Task objective: Isolate every line in the data with the string "values" and copy it.

Items listed in a dataset
-- ==== Sys2Proof/Config.lean ====
section
/-! DEFINITION. What the device fixes: capacities, numbers of event sources, statuses, opcodes, object kinds and fields, and the values that the spec leaves open (opaque constants that nothing can evaluate). -/

namespace Sys2Proof
namespace Config

/-! Values the spec leaves open: free values (log entries 3 and 4). -/

/-- The bytes of one allocation structure as the framer sends it, which the recommendation and not the spec lays down
(R147). Arguments: Alloc-ID, flags, start in ps, grant bytes, profile index. -/
opaque allocStructBytes : Nat → Nat → Nat → Nat → Nat → List Byte
/-- AES-CMAC of a message under a key (Table 10.1), taken as an uninterpreted function. -/
opaque cmac : List Byte → List Byte → List Byte
/-- Authenticated decryption GCM-AES-256 (Table 10.1): key, nonce, additional data, ciphertext, tag. -/
opaque gcmOpen : List Byte → List Byte → List Byte → List Byte → List Byte → Option (List Byte)
/-- The device's random source (R269, R277, R250), by draw. -/
opaque random : Nat → Nat
/-- A choice the device makes among admissible locations or buffers where the spec gives no rule, by draw. -/
opaque choice : Nat → Nat
/-- The session identifier a SESSION_OPEN returns (R367), before 0 is excluded, by draw. -/
opaque sessionId : Nat → Nat
/-- The starting point of a receiver characterised at manufacture (R86): channel class and rate, value 0–11. -/
opaque startPoint : Bool → Rate → Nat → Nat
/-- The device's own lane delays in ps (R105), by channel. -/
opaque laneDelay : Nat → Nat
/-- The largest EqD in ps that a class's Ranging_Time can carry (R121). -/
opaque eqdMax : Bool → Nat
/-- The unit serial number and transport key fused at manufacture (R270). -/
opaque unitSerial : BitVec 64
opaque transportKey : List Byte
/-- The firmware version (R449). -/
opaque firmwareVersion : Word
/-- What SCHEMA answers of the registers of a block that the spec lists no register of (log entry 117). -/
opaque blockRegisters : Nat → List Nat
/-- The fused start voltage of the core rails in mV (R440). -/
opaque fusedStartMv : Nat
/-- The rate correction the servo of a time base takes from its samples (R289): draw, base, offset in ns. -/
opaque servoRate : Nat → Nat → Int → Int
/-- The downstream delay in ps that a terminal computes under its recommendation (R299): class, EqD in ps. -/
opaque termDelay : Bool → Int → Int
/-- The phase of the first grid boundary after block start (R51), by draw. -/
opaque gridPhase : Nat → Nat
/-- The keys that a lane derives from a master session key (R263): key, what is derived. -/
opaque deriveKey : List Byte → Nat → List Byte
/-- The default master session key of a terminal, from its serial number (R263). -/
opaque defaultMsk : Nat → List Byte
/-- The working set that a continuous lane's adaptation has reached (R103), and the counts of a pattern checker (R350): by draw. -/
opaque laneWork : Nat → Nat → List Int
opaque testCount : Nat → Nat → Nat
/-- Decryption of a Key_Report under the KEK (R265). -/
opaque openKeyReport : List Byte → List Byte → List Byte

Final answer:
/-! DEFINITION. What the device fixes: capacities, numbers of event sources, statuses, opcodes, object kinds and fields, and the values that the spec leaves open (opaque constants that nothing can evaluate). -/
/-! Values the spec leaves open: free values (log entries 3 and 4). -/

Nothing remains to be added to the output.